=== What to do ===
Given the listing below, reproduce all of it exactly.

[Source records — start]

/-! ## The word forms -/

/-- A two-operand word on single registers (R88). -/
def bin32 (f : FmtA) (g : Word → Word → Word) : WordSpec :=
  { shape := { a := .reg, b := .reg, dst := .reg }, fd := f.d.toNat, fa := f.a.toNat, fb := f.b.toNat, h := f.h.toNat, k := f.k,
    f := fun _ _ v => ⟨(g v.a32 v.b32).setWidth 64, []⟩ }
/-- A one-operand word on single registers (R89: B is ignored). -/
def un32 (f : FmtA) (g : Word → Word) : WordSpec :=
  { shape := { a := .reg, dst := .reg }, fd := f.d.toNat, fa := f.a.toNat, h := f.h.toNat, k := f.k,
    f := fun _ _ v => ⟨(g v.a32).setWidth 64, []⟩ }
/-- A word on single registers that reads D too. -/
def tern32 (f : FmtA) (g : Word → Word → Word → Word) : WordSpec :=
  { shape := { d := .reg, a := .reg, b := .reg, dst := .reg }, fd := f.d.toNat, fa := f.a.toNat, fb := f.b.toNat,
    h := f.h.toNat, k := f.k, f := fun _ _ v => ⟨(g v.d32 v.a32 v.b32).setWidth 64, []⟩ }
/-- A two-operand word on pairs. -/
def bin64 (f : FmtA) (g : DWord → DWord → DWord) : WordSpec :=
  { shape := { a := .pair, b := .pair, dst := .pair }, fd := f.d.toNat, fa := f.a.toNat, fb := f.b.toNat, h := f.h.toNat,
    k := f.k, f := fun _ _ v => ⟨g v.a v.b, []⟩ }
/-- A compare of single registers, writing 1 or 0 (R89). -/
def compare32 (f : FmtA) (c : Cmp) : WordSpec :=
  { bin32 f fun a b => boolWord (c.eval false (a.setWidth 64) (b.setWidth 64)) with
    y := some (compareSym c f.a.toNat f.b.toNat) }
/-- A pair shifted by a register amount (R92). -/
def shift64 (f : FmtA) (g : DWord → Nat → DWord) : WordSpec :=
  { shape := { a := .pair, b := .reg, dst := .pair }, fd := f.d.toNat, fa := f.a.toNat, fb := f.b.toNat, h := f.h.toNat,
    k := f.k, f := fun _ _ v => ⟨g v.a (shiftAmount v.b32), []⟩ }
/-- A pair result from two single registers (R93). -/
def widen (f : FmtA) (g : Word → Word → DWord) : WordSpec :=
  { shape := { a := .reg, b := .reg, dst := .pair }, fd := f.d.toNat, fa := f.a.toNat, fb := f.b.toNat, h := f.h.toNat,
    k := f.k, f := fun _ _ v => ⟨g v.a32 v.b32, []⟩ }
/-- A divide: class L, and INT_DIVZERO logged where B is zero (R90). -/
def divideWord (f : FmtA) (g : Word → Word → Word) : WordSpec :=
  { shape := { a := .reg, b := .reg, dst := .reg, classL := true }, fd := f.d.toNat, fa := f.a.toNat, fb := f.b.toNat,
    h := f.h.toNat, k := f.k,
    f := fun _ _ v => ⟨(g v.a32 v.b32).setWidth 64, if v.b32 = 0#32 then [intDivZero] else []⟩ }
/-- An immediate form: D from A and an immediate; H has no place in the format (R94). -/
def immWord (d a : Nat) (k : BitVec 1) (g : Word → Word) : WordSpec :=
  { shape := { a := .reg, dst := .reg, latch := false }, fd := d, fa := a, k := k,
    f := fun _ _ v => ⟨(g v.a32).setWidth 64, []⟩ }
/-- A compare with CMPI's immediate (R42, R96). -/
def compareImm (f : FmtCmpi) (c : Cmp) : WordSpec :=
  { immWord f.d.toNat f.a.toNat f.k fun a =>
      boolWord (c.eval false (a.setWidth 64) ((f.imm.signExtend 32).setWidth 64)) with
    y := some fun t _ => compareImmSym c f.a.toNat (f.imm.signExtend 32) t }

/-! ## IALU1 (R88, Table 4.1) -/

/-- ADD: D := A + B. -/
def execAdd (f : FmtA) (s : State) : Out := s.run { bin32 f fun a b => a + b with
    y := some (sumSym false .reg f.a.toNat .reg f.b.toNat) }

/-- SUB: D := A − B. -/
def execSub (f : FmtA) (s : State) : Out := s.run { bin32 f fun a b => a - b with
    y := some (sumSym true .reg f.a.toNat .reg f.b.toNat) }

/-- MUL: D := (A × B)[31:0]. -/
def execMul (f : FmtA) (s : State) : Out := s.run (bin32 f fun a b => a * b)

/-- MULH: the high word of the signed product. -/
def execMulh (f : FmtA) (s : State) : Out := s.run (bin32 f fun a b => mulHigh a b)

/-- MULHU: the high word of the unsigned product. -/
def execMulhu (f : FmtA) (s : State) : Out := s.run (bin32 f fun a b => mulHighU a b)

[Source records — finish]

=== Final answer ===
/-! ## The word forms -/

/-- A two-operand word on single registers (R88). -/
def bin32 (f : FmtA) (g : Word → Word → Word) : WordSpec :=
  { shape := { a := .reg, b := .reg, dst := .reg }, fd := f.d.toNat, fa := f.a.toNat, fb := f.b.toNat, h := f.h.toNat, k := f.k,
    f := fun _ _ v => ⟨(g v.a32 v.b32).setWidth 64, []⟩ }
/-- A one-operand word on single registers (R89: B is ignored). -/
def un32 (f : FmtA) (g : Word → Word) : WordSpec :=
  { shape := { a := .reg, dst := .reg }, fd := f.d.toNat, fa := f.a.toNat, h := f.h.toNat, k := f.k,
    f := fun _ _ v => ⟨(g v.a32).setWidth 64, []⟩ }
/-- A word on single registers that reads D too. -/
def tern32 (f : FmtA) (g : Word → Word → Word → Word) : WordSpec :=
  { shape := { d := .reg, a := .reg, b := .reg, dst := .reg }, fd := f.d.toNat, fa := f.a.toNat, fb := f.b.toNat,
    h := f.h.toNat, k := f.k, f := fun _ _ v => ⟨(g v.d32 v.a32 v.b32).setWidth 64, []⟩ }
/-- A two-operand word on pairs. -/
def bin64 (f : FmtA) (g : DWord → DWord → DWord) : WordSpec :=
  { shape := { a := .pair, b := .pair, dst := .pair }, fd := f.d.toNat, fa := f.a.toNat, fb := f.b.toNat, h := f.h.toNat,
    k := f.k, f := fun _ _ v => ⟨g v.a v.b, []⟩ }
/-- A compare of single registers, writing 1 or 0 (R89). -/
def compare32 (f : FmtA) (c : Cmp) : WordSpec :=
  { bin32 f fun a b => boolWord (c.eval false (a.setWidth 64) (b.setWidth 64)) with
    y := some (compareSym c f.a.toNat f.b.toNat) }
/-- A pair shifted by a register amount (R92). -/
def shift64 (f : FmtA) (g : DWord → Nat → DWord) : WordSpec :=
  { shape := { a := .pair, b := .reg, dst := .pair }, fd := f.d.toNat, fa := f.a.toNat, fb := f.b.toNat, h := f.h.toNat,
    k := f.k, f := fun _ _ v => ⟨g v.a (shiftAmount v.b32), []⟩ }
/-- A pair result from two single registers (R93). -/
def widen (f : FmtA) (g : Word → Word → DWord) : WordSpec :=
  { shape := { a := .reg, b := .reg, dst := .pair }, fd := f.d.toNat, fa := f.a.toNat, fb := f.b.toNat, h := f.h.toNat,
    k := f.k, f := fun _ _ v => ⟨g v.a32 v.b32, []⟩ }
/-- A divide: class L, and INT_DIVZERO logged where B is zero (R90). -/
def divideWord (f : FmtA) (g : Word → Word → Word) : WordSpec :=
  { shape := { a := .reg, b := .reg, dst := .reg, classL := true }, fd := f.d.toNat, fa := f.a.toNat, fb := f.b.toNat,
    h := f.h.toNat, k := f.k,
    f := fun _ _ v => ⟨(g v.a32 v.b32).setWidth 64, if v.b32 = 0#32 then [intDivZero] else []⟩ }
/-- An immediate form: D from A and an immediate; H has no place in the format (R94). -/
def immWord (d a : Nat) (k : BitVec 1) (g : Word → Word) : WordSpec :=
  { shape := { a := .reg, dst := .reg, latch := false }, fd := d, fa := a, k := k,
    f := fun _ _ v => ⟨(g v.a32).setWidth 64, []⟩ }
/-- A compare with CMPI's immediate (R42, R96). -/
def compareImm (f : FmtCmpi) (c : Cmp) : WordSpec :=
  { immWord f.d.toNat f.a.toNat f.k fun a =>
      boolWord (c.eval false (a.setWidth 64) ((f.imm.signExtend 32).setWidth 64)) with
    y := some fun t _ => compareImmSym c f.a.toNat (f.imm.signExtend 32) t }

/-! ## IALU1 (R88, Table 4.1) -/

/-- ADD: D := A + B. -/
def execAdd (f : FmtA) (s : State) : Out := s.run { bin32 f fun a b => a + b with
    y := some (sumSym false .reg f.a.toNat .reg f.b.toNat) }

/-- SUB: D := A − B. -/
def execSub (f : FmtA) (s : State) : Out := s.run { bin32 f fun a b => a - b with
    y := some (sumSym true .reg f.a.toNat .reg f.b.toNat) }

/-- MUL: D := (A × B)[31:0]. -/
def execMul (f : FmtA) (s : State) : Out := s.run (bin32 f fun a b => a * b)

/-- MULH: the high word of the signed product. -/
def execMulh (f : FmtA) (s : State) : Out := s.run (bin32 f fun a b => mulHigh a b)

/-- MULHU: the high word of the unsigned product. -/
def execMulhu (f : FmtA) (s : State) : Out := s.run (bin32 f fun a b => mulHighU a b)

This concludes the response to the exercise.